The picture of an actor-playwright, on the road for months at a time, adding two or three plays a year to keep his company’s repertoire fresh, devising characters to match his fellows’ strengths, from the versatile leading man Richard Burbage through the clowns Will Kempe and Robert Armin to the “thin man” John Sincler, taking into account too the characteristics of the available playhouses and even the seasons of the year, nurturing talented apprentices for whom he created memorable female roles - all this has an intuitive truth to life that portrayals of a bookish literary figure lack. One can understand why Shakespeare stood apart from writers’ feuds in London and felt no compulsion to follow up his early, highly praised narrative poems. His paramount concern was the success of his company, on whose fortunes his own depended and whose leading members were remembered in his will.

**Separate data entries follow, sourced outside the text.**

theorem execList_popSequence {s : State} (q : RegNum) (h : Populated s (s.reg 27#5 + 4#32) 4) :
    execList (popSequence q) s = .next (s.popped q) := by
  have hsp : (s.advance.setSum 27#5 (sum33 (s.reg 27#5) 4#32)).advance.reg 27#5 = s.reg 27#5 + 4#32 := by
    simp [reg_advance, reg_setSum, sum33_low]
  have hload := exec_lw_of_populated q hsp (h.of_platform_eq (by simp))
  rw [popSequence, execList_cons (exec_addi ..), sextI_4, reg_advance_of_ne _ (by decide), execList_cons hload,
    execList, peekWord_advance, peekWord_setSum, peekWord_advance, State.popped]

section
variable (s : State) (r : RegNum)

@[simp] theorem pushed_platform : (s.pushed r).platform = s.platform := by simp [State.pushed]

theorem pushed_pc : (s.pushed r).pc = s.pc + 8#32 := by
  simp [State.pushed, setSum_pc, BitVec.add_assoc]

theorem reg_27_pushed : (s.pushed r).reg 27#5 = s.reg 27#5 - 4#32 := by
  simp [State.pushed, reg_setSum, diff33_low]

theorem reg_pushed_of_ne {x : RegNum} (h27 : x ≠ 27#5) (h30 : x ≠ 30#5) (h31 : x ≠ 31#5) :
    (s.pushed r).reg x = s.reg x := by
  simp [State.pushed, reg_setSum, reg_advance, h27, h30, h31]

/-- The pushed element is at the old stack pointer. -/
theorem peekWord_pushed : (s.pushed r).peekWord (s.reg 27#5) = s.advance.reg r := by
  simp [State.pushed, peekWord_pokeWord_same]

theorem peekByte_pushed_of_ne {b : Word} (h : ∀ k < 4, b ≠ s.reg 27#5 + BitVec.ofNat 32 k) :
    (s.pushed r).peekByte b = s.peekByte b := by
  simp [State.pushed, peekByte_pokeWord_of_ne _ _ h]

/-- The word above the pushed one is untouched. -/
theorem peekWord_pushed_above {a : Word} (h : s.reg 27#5 = a - 4#32) : (s.pushed r).peekWord a = s.peekWord a := by
  simp [State.pushed, h, peekWord_pokeWord_below]

end

section
variable (s : State) (q : RegNum)

theorem popped_pc (h : q ≠ 31#5) : (s.popped q).pc = s.pc + 8#32 := by
  simp [State.popped, setReg_pc _ _ _ h, setSum_pc, BitVec.add_assoc]

theorem reg_27_popped (h : q ≠ 27#5) : (s.popped q).reg 27#5 = s.reg 27#5 + 4#32 := by
  simp [State.popped, reg_setReg_ne _ _ _ _ h.symm, reg_advance, reg_setSum, sum33_low]

theorem reg_popped_same (h : q ≠ 0#5) : (s.popped q).reg q = s.peekWord (s.reg 27#5 + 4#32) :=
  reg_setReg_same _ _ _ h

theorem reg_popped_of_ne {x : RegNum} (hq : x ≠ q) (h27 : x ≠ 27#5) (h30 : x ≠ 30#5) (h31 : x ≠ 31#5) :
    (s.popped q).reg x = s.reg x := by
  simp [State.popped, reg_setReg_ne _ _ _ _ hq, reg_setSum, reg_advance, h27, h30, h31]

@[simp] theorem peekByte_popped (a : Word) : (s.popped q).peekByte a = s.peekByte a := by simp [State.popped]

@[simp] theorem peekWord_popped (a : Word) : (s.popped q).peekWord a = s.peekWord a := by simp [State.popped]

end

/-! ### CALL (R251, R262) -/

/-- The state after CALL's first three instructions: register 28 saved at the stack pointer and set to it, the stack
pointer 4 lower. -/
def State.frameOpened (s : State) : State :=
  ((s.advance.pokeWord (s.reg 27#5) (s.reg 28#5)).advance.setSum 28#5 (sum33 (s.reg 27#5) 0#32)).advance.setSum 27#5
    (diff33 (s.reg 27#5) 4#32)

/-- The state after CALL's first seven instructions: behind the saved register 28 register 29 pushed, the address after
the J in register 29, the program counter at the J's target. -/
def State.called (s : State) (ia : BitVec 26) : State :=
  ((s.frameOpened.pushed 29#5).advance.setSum 29#5 (sum33 (s.pc + 24#32) 4#32)).advance.jump
    (BitVec.ofInt 32 (s.pc.toNat + 28 + 4 * ia.toInt))

/-- The state after CALL's last four instructions: register 29 loaded from below the frame pointer, then register 28
popped. -/
def State.frameClosed (s : State) : State :=
  ((s.advance.setSum 27#5 (diff33 (s.reg 28#5) 4#32)).advance.setReg 29#5 (s.peekWord (s.reg 28#5 - 4#32))).popped 28#5

theorem execList_frameOpened {s : State} (h : Populated s (s.reg 27#5) 4) :
    execList [.sw 28#5 27#5 0#16, .addi 28#5 27#5 0#16, .subi 27#5 27#5 4#16] s = .next s.frameOpened := by
  have hsp : s.advance.reg 27#5 = s.reg 27#5 := reg_advance_of_ne s (by decide)
  have hstore := exec_sw_of_populated 28#5 hsp (h.of_platform_eq (advance_platform s))
  rw [execList_cons hstore, execList_cons (exec_addi ..), execList_cons (exec_subi ..), execList]
  simp [State.frameOpened, reg_advance, reg_setSum, hsp]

Mr. Southworth does not accept the notion, first popularized in Rowe’s unreliable Life, that Shakespeare returned to Stratford about 1610 to spend his last years “as all men of good sense will wish theirs may be, in Ease, Retirement, and the Conversation of his Friends”. Rather, he envisions a seasoned trouper staying in harness to the end, buying a second home near the Blackfriar’s Theatre as late as 1613, and being carried off by unexpected illness at the age of 52. The evidence here is mixed. Except for collaborations on Henry VIII and The Two Noble Kinsmen, the flow of Shakespearean plays comes to a halt with The Tempest (c. 1610). The cessation of Shakespeare’s activity as an author can reasonably be seen a signaling a shift in his relationship to the King’s Men, but Mr. Southworth does not try to determine what that change might have been. He does, however, furnish some leads.
It is an interesting coincidence that Shakespeare reduced his writing at almost precisely the same time as the plague abated in London and made it feasible to put on full seasons in the metropolis. Having both an outdoor venue at the Globe and an indoor one at Blackfriar’s, the King’s Men were especially well placed for year-round performances. They did not cease to tour but perhaps - the records are too fragmentary to tell - did so only to a limited extent, to keep up contacts that might be useful should the hard times ever return.
After nearly a decade of scrabbling for a living, the new circumstances meant both prosperity and a relaxation of stress. A natural step would have been to take on new hired men to relieve the burdens that the sharers had so long endured, including a new “ordinary poet” to give Shakespeare a rest from auctorial duties. John Fletcher did indeed join the company at that time and replaced Shakespeare as its principal dramatist. It seems strange to us that anyone would prefer Fletcher to Shakespeare, but contemporaries did not see so large a gulf between the two, and 15 or 20 Shakespearean plays had yet to be seen often in London; there was no pressing need for more.
Certainty about Shakespeare will always elude us, and any biography inevitably seems inadequate to his dramatic genius. All that we can hope for is a portrait that does no violence to the facts. Shakespeare the Player is a worthy advance in that direction.